Creating, birthing, and breastfeeding human beings has really put my body through the ringer the last 5 years!
I've always really enjoyed going back through the years and seeing all the changes. It's been quite a roller coaster for me but I wouldn't change a thing!
Left is 2010 before I started exercising or eating healthier. Middle is 2012 right before I got pregnant with Elise. Right is about 3 months postpartum with Elise
Left is 36 weeks pregnant with Lena and right is 2 days postpartum. I'm not sure what the difference was with Lena but my body healed so much faster. I'd be willing to bet it was the exercise I kept up throughout my pregnancy. Not having to be on bed rest helped also!
This was taken two weeks ago. I know a lot of women are thinking I'm crazy to think I have any work to be done. But those women aren't me. I do not think I'm fat or even overweight. In fact, I've lost my baby weight plus the extra muscle weight I had gained prior to getting pregnant with Lena so I'm under my pre-pregnancy weight. I just like watching myself improve and see how my hard work in the gym and on the pavement effects how my body looks.
My struggles aren't quite the same as most women who have just had a baby. I don't have weight to lose, but healthy muscle to gain. I'm also incredibly out of shape. My hiatus from crossfit and running has lasted much longer than I anticipated because, well, life happens!
I don't put any undo pressure on myself to reach unrealistic goals after I've had a baby. It took about 9 months to grow a human and I think it takes longer for my body to recover from it. I struggle a lot with hormonal imbalances, dietary changes, and restrictions for breastfeeding on top of the normal mom stuff. I could easily stress about getting my pre baby body back, but I don't see the point. I do what I can when I can to take care of myself and I am always trying to do a better job at that.

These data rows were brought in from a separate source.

-- ==== Sys2Proof/Machine/Host.lean ====
section
/-! DEFINITION. The host processor complex: TICK.RD, TICK.WAIT, TICK.DONE and FWAIT (R260 to R263), posted accumulates and
accesses through apertures (R251, R252, R265 to R267), widening dot products and unordered reductions (R250, R270), and the
registers that cache regions and release harts. -/

namespace Sys2Proof.Machine

/-! ### Tick instructions -/

/-- Halyard values of TICK.RD (Table HST-5). -/
def State.tickValue (s : State) (sel : Nat) : Word :=
  match sel with
  | 0 => BitVec.ofNat 64 s.step
  | 1 => BitVec.ofNat 64 s.time
  | 2 => BitVec.ofNat 64 s.phase
  | 3 => s.rd Reg.HLY_TICK_START
  | 4 => BitVec.ofNat 64 s.hlyState
  | _ => BitVec.ofNat 64 (s.fld Reg.HLY_DOMAIN Fld.HLY_DOMAIN_DOMAIN)

/-- TICK.RD (R260): rd := Halyard value sel; sel above 5 is reserved. -/
def execTickRd (hart : Nat) (word : BitVec 32) (s : State) : Host.Outcome State Fault Refusal :=
  .next (s.svareot hart word 0 true true (iRs1 word == 0 && decide (bits word.toNat 31 20 ≤ 5)) fun s =>
    (s.setXreg hart (iRd word) (s.tickValue (bits word.toNat 31 20))).retire hart)

/-- TICK.WAIT (R261): waits for phase ph of step rs1[47:0]. -/
def execTickWait (hart : Nat) (word : BitVec 32) (s : State) : Host.Outcome State Fault Refusal :=
  .next (s.svareot hart word 1 true (s.xctrl hart Fld.HOST_XCTRL_TICK_U) (iF7 word == 0 && decide (iRs2 word < 4)) fun s =>
    let st := (s.xreg hart (iRs1 word)).toNat % 2 ^ 48
    let p := iRs2 word
    let rd := iRd word
    if s.hlyState = hlyIdle then s.hartWaitEnd hart rd 4
    else if s.hlyState = hlyJoining then s.setHart hart { s.hart hart with wait := .tick st p rd true }
    else if s.passed st (s.phaseStart p) then s.hartLate hart rd
    else s.setHart hart { s.hart hart with wait := .tick st p rd false })

/-- TICK_WAIT_END (R261): the awaited moment arrives, or the node has become IDLE. Before its step the wait goes on. -/
def execTickWaitEnd (hart : Nat) (s : State) : Host.Outcome State Fault Refusal :=
  .next (
    if s.hartUp hart = false then s
    else match (s.hart hart).wait with
      | .tick st p rd judge =>
        if s.hlyState = hlyIdle then s.hartWaitEnd hart rd 4
        else if judge ∨ s.ticking = false ∨ st ≠ s.step then s
        else (s.timeTo (s.phaseStart p)).hartWaitEnd hart rd (if s.hly.active.enabled p then 0 else 2)
      | _ => s)

/-- TICK_WAIT_INTERRUPT (R262): interrupt `cause` is taken into level `lvl`; the TICK.WAIT has not retired. -/
def execTickWaitInterrupt (hart : Nat) (lvl : HartLevel) (cause : Nat) (s : State) : Host.Outcome State Fault Refusal :=
  .next (
    match (s.hart hart).wait with
    | .tick .. =>
      if s.hartUp hart = false then s
      else
        let x := s.hart hart
        let c := BitVec.ofNat 64 (2 ^ 63 + cause % 2 ^ 63)
        let l : HartMode := match lvl with
          | .m => .m
          | .s => .s
          | .vs => .vs
        let v := match lvl with
          | .m => x.mtrap.tvec
          | .s => x.strap.tvec
          | .vs => x.vstrap.tvec
        let y := x.trapTo l c 0 none
        s.setHart hart { y with pc := if v &&& 3#64 = 1#64 then y.pc + BitVec.ofNat 64 (4 * cause) else y.pc }
    | _ => s)

/-- TICK.DONE (R263): the drain begins; step-done follows. -/
def execTickDone (hart : Nat) (word : BitVec 32) (s : State) : Host.Outcome State Fault Refusal :=
  .next (s.svareot hart word 2 true (s.xctrl hart Fld.HOST_XCTRL_TICK_U) (iF7 word == 0 && iRs2 word == 0 && iRs1 word == 0)
    fun s => s.setHart hart { s.hart hart with wait := .drain (iRd word) true })

/-- FWAIT (R263): the drain begins. -/
def execFwait (hart : Nat) (word : BitVec 32) (s : State) : Host.Outcome State Fault Refusal :=
  .next (s.svareot hart word 3 true (s.xctrl hart Fld.HOST_XCTRL_TICK_U) (iF7 word == 0 && iRs2 word == 0 && iRs1 word == 0)
    fun s => s.setHart hart { s.hart hart with wait := .drain (iRd word) false })

/-- A request is a posted operation of hart `h`. -/
def Req.postedBy (r : Req) (h : Nat) : Bool :=
  match r.origin with
  | .hart k op _ => k == h && (op == 1 || op == 3)
  | _ => false

/-- Hart `h` has posted operations without their completion. -/
def State.hartPosted (s : State) (h : Nat) : Bool :=
  (s.hws.reqs.any fun r => r.postedBy h) || s.hws.held.any fun r => r.postedBy h

/-- TICK_DONE_DRAINED (R263): every posted operation of the hart is complete; TICK.DONE signals host step-done, and the
number that failed is written to rd. -/
def execTickDoneDrained (hart : Nat) (s : State) : Host.Outcome State Fault Refusal :=
  .next (
    if s.hartUp hart = false ∨ s.hartPosted hart then s
    else match (s.hart hart).wait with
      | .drain rd signal =>
        let s := if signal then s.unitDone Fld.HLY_DONE_U_HOST else s
        let n := (s.hart hart).errs
        (s.setHart hart { s.hart hart with errs := 0 }).hartWaitEnd hart rd n
      | _ => s)

/-! ### Posted operations (R265, R266) -/

/-- A posted operation of hart `h` has failed (R266). -/
def State.postedFail (s : State) (h pa status : Nat) : State :=
  let x := s.hart h
  let s := s.setHart h { x with errs := min 0xFFFFFFFF (x.errs + 1) }
  let s :=
    if s.flag Reg.HOST_POSTED_FAIL Fld.HOST_POSTED_FAIL_VALID then s
    else
      (s.wr Reg.HOST_POSTED_FAIL
        (packF [(Fld.HOST_POSTED_FAIL_VALID, 1), (Fld.HOST_POSTED_FAIL_HART, h), (Fld.HOST_POSTED_FAIL_PA, pa)])).wr
        Reg.HOST_POSTED_STATUS (packF [(Fld.HOST_POSTED_STATUS_STATUS, status)])
  s.event Reg.HOST_EVENT Fld.HOST_EVENT_POSTED_FAIL Reg.HOST_CNT_POSTED_FAIL

/-- A physical address in the aperture region (Table HST-3). -/
def isAperture (pa : Nat) : Bool := bits pa 55 54 == 1 && decide (pa < 2 ^ 56)

def State.aperture (s : State) (pa : Nat) : Word := s.rd (Reg.HOST_AP (bits pa 53 48))

/-- The aperture can be used (R252). -/
def apertureOk (v : Word) : Bool :=
  getF v Fld.HOST_AP_VALID == 1 && getF v Fld.HOST_AP_RTC != 3 && getF v Fld.HOST_AP_NODE != 0xFFFE

/-- Class of an aperture's requests (Table HST-14). -/
def apertureClass (v : Word) : Nat :=
  if getF v Fld.HOST_AP_RTC = 1 then 3 else if getF v Fld.HOST_AP_RTC = 2 then 5 else 4

/-- An access through an unusable aperture (R252). -/
def State.apertureFault (s : State) (h : Nat) (store : Bool) (va : Word) : State :=
  (s.bump32 Reg.HOST_CNT_APERTURE 1).accessFault h store va hxAperture

/-- The request of hart `h` through an aperture; `op` is its kind (Origin.hart). -/
def State.apertureReq (s : State) (h op pa type len fmt aop : Nat) (data : List Byte) : Req :=
  let v := s.aperture pa
  { newReq (.hart h op pa) type (apertureClass v) (0x800 + h) (getF v Fld.HOST_AP_NODE) (bits pa 47 0) len data with
    fmt := fmt, op := aop }

/-- A posted operation is sent; the hart goes on. -/
def State.sendPosted (s : State) (h pa : Nat) (r : Req) : State :=
  let x := s.issueReq r
  let s := match x.2 with
    | some st => x.1.postedFail h pa st
    | none => x.1
  s.retire h

/-- FACC of `n` bytes (R265). -/
def State.facc (s : State) (h : Nat) (w : BitVec 32) (x : HartXlat) (n fmt : Nat) : State :=
  let va := s.xreg h (iRs1 w)
  match x with
  | .fault g => s.hartTrap h (if g then exStoreGuest else exStorePage) va none
  | .ok pa =>
    if isAperture pa = false ∨ pa % n ≠ 0 then s.accessFault h true va hxSize
    else if apertureOk (s.aperture pa) = false then s.apertureFault h true va
    else s.sendPosted h pa (s.apertureReq h 3 pa ptACC n fmt 0 (natLE n (s.xreg h (iRs2 w)).toNat))

/-- FACC.D (R265). A funct7 that Table HST-5 does not list is illegal here. -/
def execFaccD (hart : Nat) (word : BitVec 32) (xlat : HartXlat) (s : State) : Host.Outcome State Fault Refusal :=
  .next (s.svareot hart word 5 (iF7 word != 1) (s.xctrl hart Fld.HOST_XCTRL_FACC_U) (iF7 word == 0 && iRd word == 0)
    fun s => s.facc hart word xlat 8 0)

/-- FACC.S (R265). -/
def execFaccS (hart : Nat) (word : BitVec 32) (xlat : HartXlat) (s : State) : Host.Outcome State Fault Refusal :=
  .next (s.svareot hart word 5 (iF7 word == 1) (s.xctrl hart Fld.HOST_XCTRL_FACC_U) (iRd word == 0)
    fun s => s.facc hart word xlat 4 1)

/-! ### Accesses (R251, R252, R267) -/

/-- The access counts as a store or AMO for its exception. -/
def accStore : HartAccess → Bool
  | .load .. => false
  | .store .. => true
  | .amo .. => true
  | .lr .. => false
  | .sc .. => true
  | .vec st .. => st

/-- A scalar load or store of 1, 2, 4 or 8 bytes that is aligned. -/
def accScalar (a : HartAccess) (pa : Nat) : Bool :=
  match a with
  | .load n _ _ => (n == 1 || n == 2 || n == 4 || n == 8) && pa % n == 0
  | .store n _ => (n == 1 || n == 2 || n == 4 || n == 8) && pa % n == 0
  | _ => false

/-- An AMO of 4 or 8 bytes that is aligned. -/
def accAmo (a : HartAccess) (pa : Nat) : Bool :=
  match a with
  | .amo op n _ _ => (n == 4 || n == 8) && pa % n == 0 && decide (op ≤ 8)
  | _ => false

/-- What a load of `n` bytes writes to its register. -/
def loadValue (n : Nat) (signed : Bool) (x : Nat) : Word := if signed then wordOfInt (sext (8 * n) x) else BitVec.ofNat 64 x

/-- The reason of a failed completion (Table HWS-5). -/
def hostReason (st : Nat) : Nat :=
  if st = csUnitAbsent ∨ st = csNoRoute then hxRemoteAbsent
  else if st = csPoison then hxPoison
  else if st = csTimeout then hxRemoteTimeout
  else if st = csAmbiguous then hxAmbiguous
  else hxRemoteDenied

/-- A load or AMO through an aperture ends with a failure (R267). -/
def State.remoteFault (s : State) (h : Nat) (store : Bool) (va : Word) (st tag port : Nat) : State :=
  let s := if st = csAmbiguous then s.bump32 Reg.HOST_CNT_AMBIGUOUS 1 else s
  if st = csTimeout ∨ st = csAmbiguous then s.accessFault h store va (hostReason st) tag port
  else s.accessFault h store va (hostReason st)

/-- A load or AMO is sent through an aperture; the hart waits for its answer. -/
def State.sendRemote (s : State) (h : Nat) (va : Word) (rd n : Nat) (signed amo : Bool) (r : Req) : State :=
  let x := s.issueReq r
  match x.2 with
  | some st => x.1.remoteFault h amo va st 0 0
  | none => x.1.setHart h { x.1.hart h with wait := .remote va rd n signed amo }
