-- ==== Sys2Proof/Machine/LaneCode.lean ====
section
/-! DEFINITION. The coding of a lane (R393): the additive PRBS31 scrambler, and the Reed–Solomon code RS(544,514) over 10-bit symbols.
R393 takes the code from IEEE 802.3 clause 91 and does not repeat it: the field polynomial x^10 + x^3 + 1, the generator, whose roots are
the powers 0 to 29 of the field's element x, and the order of symbols and of bits are that clause's (PRESUMED, log entry 70). -/

namespace Sys2Proof.Machine

/-- One step of a PRBS31 register of 31 bits, polynomial x^31 + x^28 + 1: the bit of the sequence, and the register after it. -/
def prbsStep (r : Nat) : Nat × Nat :=
  let b := (bits r 30 30 + bits r 27 27) % 2
  (b, (2 * r + b) % 2 ^ 31)

/-- The next `n` bits of the sequence, the first in bit 0, and the register after them. -/
def prbsRun : Nat → Nat → Nat × Nat
  | 0, r => (0, r)
  | n + 1, r =>
    let a := prbsStep r
    let t := prbsRun n a.2
    (a.1 + 2 * t.1, t.2)

/-- An element of the field times x. -/
def gfTwice (a : Nat) : Nat := if 2 * a < 1024 then 2 * a else (2 * a) ^^^ 0x409

/-- The product of two elements of the field of 1,024. -/
def gfMul (a b : Nat) : Nat := (List.range 10).foldr (fun i acc => gfTwice acc ^^^ (if bit b i then a else 0)) 0

/-- Coefficients, highest power first, of a polynomial times (X − r). -/
def gfRoot (g : List Nat) (r : Nat) : List Nat := List.zipWith (· ^^^ ·) (g ++ [0]) (0 :: g.map fun c => gfMul c r)

/-- The generator: its coefficients below the leading one, highest power first. -/
def rsGen : List Nat := ((List.range 30).foldl (fun e _ => (gfRoot e.1 e.2, gfTwice e.2)) ([1], 1)).1.tail

/-- The 30 check symbols of a message, highest power first: the remainder of the message, moved up 30 places, by the generator. -/
def rsParity (m : List Nat) : List Nat :=
  m.foldl (fun p a =>
    let k := a ^^^ p.headD 0
    List.zipWith (· ^^^ ·) (p.tail ++ [0]) (rsGen.map fun c => gfMul c k)) (List.replicate 30 0)

/-- The codeword of a message of 5,140 bits on a lane whose scrambler holds `r`, in the order of transmission, and the register after it. -/
def laneCodeword (r msg : Nat) : List Nat × Nat :=
  let w := prbsRun 5140 r
  let m := (List.range 514).map fun i => (msg ^^^ w.1) / 2 ^ (10 * i) % 1024
  (m ++ rsParity m, w.2)

end Sys2Proof.Machine
end

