-- ==== Sys2Proof/Machine/Requester.lean ====
section
/-! DEFINITION. Hawser at the requester: responses (R364), retries and failure (R361), RELEASE (R359), back-off (R382), requests
that the egress holds (R344), and a change of partition or epoch (R384). -/

namespace Sys2Proof.Machine

/-- A request ends with a status and data: what issued it goes on (R364). -/
def State.finishReq (s : State) (r : Req) (st : Nat) (data : List Byte) : State :=
  match r.origin with
  | .fid id =>
    match s.fid.xfers.find? fun x => x.id == id with
    | some x => s.fidAnswer x st data
    | none => s
  | .hart h op pa => s.hartAnswer h op pa r st data
  | .put id => s.putDone id st r.len
  | .refresh id rep => s.refreshDone id rep st r.op
  | .ckp slot => s.ckpAnswer slot st

/-- Requests that the egress held are sent in order, as far as they may be; one that has lost its route completes with
NO_ROUTE, and every one with NOT_READY while the node sends none (R342). The result lists those still held and those without a route. -/
def State.flushList (s : State) : List Req → List Req → State × List Req × List Req
  | [], kept => (s, kept, [])
  | r :: l, kept =>
    match s.reqPort r.tc r.dst r.off with
    | none =>
      let x := s.flushList l kept
      (x.1, x.2.1, r :: x.2.2)
    | some p => if s.mustHold kept r p then s.flushList l (kept ++ [r]) else (s.sendReq r p).flushList l kept

/-- What held requests waited for has changed (R344, R357, R382). -/
def State.flushHeld (s : State) : State :=
  let x := { s with hws := { s.hws with held := [] } }.flushList s.hws.held []
  let on := s.hwsOn
  x.2.2.foldl (fun (s : State) r => (s.bump32 (if on then Reg.HWS_CNT_NO_ROUTE else Reg.HWS_CNT_NOT_READY) 1).finishReq r
      (if on then csNoRoute else csNotReady) [])
    { x.1 with hws := { x.1.hws with held := x.2.1 } }

/-! ### RELEASE (R359) -/

/-- Up to 32 RELEASE words go to node `dst`. LEN is the length of the payload (R398 needs it); fields of the header that no
rule gives a RELEASE are free. -/
def State.releaseSend (s : State) (dst : Nat) : State :=
  match s.respPort dst with
  | none => s
  | some q =>
    let mine := (s.hws.release.filter fun (e : Nat × Nat × Nat) => e.1 == dst).take 32
    if mine = [] then s
    else
      let a := s.free 7
      let b := a.2.free 7
      let c := b.2.free 7
      let s := c.2
      let s := { s with hws := { s.hws with release := mine.foldl List.erase s.hws.release } }
      s.emit q (mkPacket (s.hdr0 ptRELEASE 2 (a.1.toNat % 8) dst)
        (hdr1 (b.1.toNat) (b.1.toNat / 2 ^ 20) (4 * mine.length) 0 0 false 0) c.1 (s.hdr3 (a.1.toNat / 256))
        (mine.flatMap fun e => natLE 4 (2 ^ 20 * e.2.1 + e.2.2)))

/-- A response to a request that keeps an entry has arrived: its RELEASE word waits, and 32 are sent at once. -/
def State.releaseAdd (s : State) (dst sport tag : Nat) : State :=
  let s := { s with hws := { s.hws with release := s.hws.release ++ [(dst, sport, tag)] } }
  if 32 ≤ (s.hws.release.filter fun (e : Nat × Nat × Nat) => e.1 == dst).length then s.releaseSend dst else s

/-- RELEASE_SEND (R359): within 1 µs the words that wait for node `dst` are sent. -/
def execReleaseSend (dst : Nat) (s : State) : Host.Outcome State Fault Refusal := .next (s.releaseSend dst)

/-! ### Responses -/

/-- Request `r` leaves the list of those open. -/
def State.dropReq (s : State) (r : Req) : State := { s with hws := { s.hws with reqs := s.hws.reqs.erase r } }

/-- A response of type `type` arrives (R364, R382). One of another known type is not this command's. -/
def State.hwsResponse (s : State) (type : Nat) (p : Packet) : State :=
  if s.working (capFdie 0) = false ∨ (typeKnown (pType p) ∧ pType p ≠ type) then s
  else
    let a := (s.rxTake p).hwsAccept p
    let s := a.1
    if a.2 = false then s
    else
      let s := if type = ptRD_DATA then s else s.releaseAdd (pSrc p) (pSport p) (pTag p)
      match s.hws.reqs.find? fun r => r.sport == pSport p && r.tag == pTag p && r.dst == pSrc p && answerType r.type == type with
      | some r =>
        let b := bits p.w2.toNat 63 48
        let s := s.dropReq r
        let s := if b = 0 then s
          else { s with hws := { s.hws with backoff := s.hws.backoff ++ [(r.agent, r.dst, r.off / 64, s.time + 8 * b)] } }
        (s.finishReq r (pStatus p) p.payload).flushHeld
      | none =>
        if s.hws.declared.contains (pSport p, pTag p) then s.event Reg.HWS_EVENT Fld.HWS_EVENT_LATE_CPL Reg.HWS_CNT_LATE_CPL
        else s

/-- CPL (R364). -/
def execCpl (p : Packet) (s : State) : Host.Outcome State Fault Refusal := .next (s.hwsResponse ptCPL p)
/-- RD_DATA (R364). -/
def execRdData (p : Packet) (s : State) : Host.Outcome State Fault Refusal := .next (s.hwsResponse ptRD_DATA p)
/-- ATOMIC_DATA (R364). -/
def execAtomicData (p : Packet) (s : State) : Host.Outcome State Fault Refusal := .next (s.hwsResponse ptATOMIC_DATA p)

/-- BACKOFF_EXPIRY (R382): a back-off of `agent` for a line of node `dst` ends. -/
def execBackoffExpiry (agent dst line : Nat) (s : State) : Host.Outcome State Fault Refusal :=
  .next (
    match s.hws.backoff.find? fun (e : Nat × Nat × Nat × Nat) => e.1 == agent && e.2.1 == dst && e.2.2.1 == line with
    | none => s
    | some e =>
      let s := s.timeTo e.2.2.2
      { s with hws := { s.hws with backoff := s.hws.backoff.erase e } }.flushHeld)

/-! ### Retries and failure (R361) -/

/-- The request of a port and tag that has been sent. -/
def State.reqOf (s : State) (port tag : Nat) : Option Req := s.hws.reqs.find? fun r => r.sport == port && r.tag == tag

/-- REQUEST_RETRY: the request is sent again at t0 + kT, with RETRY = 1 and a new SEND_T, while kT ≤ Λ − T. -/
def execRequestRetry (port tag : Nat) (s : State) : Host.Outcome State Fault Refusal :=
  .next (
    match s.reqOf port tag with
    | none => s
    | some r =>
      if r.leaseUs < (r.sends + 1) * r.reqUs then s
      else
        let s := s.timeTo (r.t0 + 1000 * (r.sends * r.reqUs))
        let q := s.reqPort r.tc r.dst r.off
        let r' := { r with sends := r.sends + 1, paths := q.toList ++ r.paths }
        let s := { s with hws := { s.hws with reqs := s.hws.reqs.map fun (x : Req) => if x = r then r' else x } }
        match q with
        | some q => ((s.bump32 Reg.HWS_CNT_RETRY 1).bump64 Reg.HWS_CNT_TX_REQ 1).emit q (s.reqPacket r' true)
        | none => s)

/-- A response to request `r` has arrived and waits (R364). -/
def State.answered (s : State) (r : Req) : Bool :=
  s.ports.rx.any fun e => packetCrcOk e.2 && pType e.2 == answerType r.type && pTc e.2 == 2 && pDst e.2 == s.ownNode &&
    pPart e.2 == s.fld Reg.HWS_PART Fld.HWS_PART_PARTITION && pEpoch e.2 == s.fld Reg.HWS_PART Fld.HWS_PART_EPOCH &&
    pSrc e.2 == r.dst && pSport e.2 == r.sport && pTag e.2 == r.tag

/-- REQUEST_FAILURE: no response has come by t0 + (k_max + 1) × T; an RD completes with TIMEOUT, any other with AMBIGUOUS. A
response that has arrived wins (R364). -/
def execRequestFailure (port tag : Nat) (s : State) : Host.Outcome State Fault Refusal :=
  .next (
    match s.reqOf port tag with
    | none => s
    | some r =>
      if s.answered r then s
      else
      let s := s.timeTo (r.t0 + 1000 * (((r.leaseUs - r.reqUs) / r.reqUs + 1) * r.reqUs))
      let s := s.dropReq r
      let s := { s with hws := { s.hws with declared := s.hws.declared ++ [(r.sport, r.tag)] } }
      if r.type = ptRD then ((s.bump32 Reg.HWS_CNT_TIMEOUT 1).finishReq r csTimeout []).flushHeld
      else
        let s := s.event Reg.HWS_EVENT Fld.HWS_EVENT_AMBIGUOUS Reg.HWS_CNT_AMBIGUOUS
        let s :=
          if s.flag Reg.HWS_AMBIG Fld.HWS_AMBIG_VALID then s
          else (s.wr Reg.HWS_AMBIG (packF [(Fld.HWS_AMBIG_VALID, 1), (Fld.HWS_AMBIG_SPORT, r.sport), (Fld.HWS_AMBIG_TAG, r.tag),
              (Fld.HWS_AMBIG_AGENT, r.agent), (Fld.HWS_AMBIG_NODE, r.dst)])).wr Reg.HWS_AMBIG_ADDR (BitVec.ofNat 64 r.off)
        (s.finishReq r csAmbiguous []).flushHeld)

/-! ### Partition and epoch (R384) -/

/-- HWS_PART takes a value: where it changes, nothing of the old partition and epoch remains but the journal. -/
def State.setPart (s : State) (v : Word) : State :=
  if s.rd Reg.HWS_PART = v then s
  else
    let l := s.hws.reqs ++ s.hws.held
    let wins := s.winList
    let s := s.hws.parked.foldl (fun s e => s.creditFree e.1 e.2) s
    let s := s.wr Reg.HWS_PART v
    let s := { s with hws := { s.hws with
      reqs := [], held := [], declared := [], nextTag := [], release := [], cache := [], tops := [], tob := [], toBusy := false,
      repBusy := [], stage := [], winOff := [], parked := [], backoff := [] } }
    let s := wins.foldl (fun s w =>
      (s.setFld (Reg.HWS_WIN_CFG (Reg.winWin w)) Fld.HWS_WIN_CFG_VALID 0).setFld (Reg.HWS_WIN_STATUS (Reg.winWin w))
        Fld.HWS_WIN_STATUS_PENDING_APPLY 0) s
    let s := s.replayOcc.tobOcc.refreshOcc
    l.foldl (fun s r => (s.bump32 Reg.HWS_CNT_ABORTED 1).finishReq r csAborted []) s

end Sys2Proof.Machine
end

I have several goals for the next couple of years. As much as I have loved dedicating so much of myself to my girls to take care of them, I'd be lying if I said I wasn't excited for moving on to the next chapter. My 2016 resolution was simple, make myself a higher priority. It's so easy for me to put my needs and even my health on the back burner as a mom. But really, I'm not doing myself or even my girls (or my husband) any favors by putting myself last on my to do list.
I'm slowly getting back to a solid routine of crossfit and definitely have gotten back into jogging with the girls or on our treadmill regularly. Sometimes I get frustrated feeling like I'm back at square one, especially at crossfit. But like I said, there's not much point in getting upset about it. I genuinely enjoy the sport regardless of the weight on the bars, so as long as I get to go and I'm challenging myself? I don't care much for the numbers on the whiteboard.
So here's to the next chapter....may it be full of miles run and bars lifted! (Maybe even that kipping pull-up I'm so close to?!)
get it girl!!! i'm so proud of you!!!!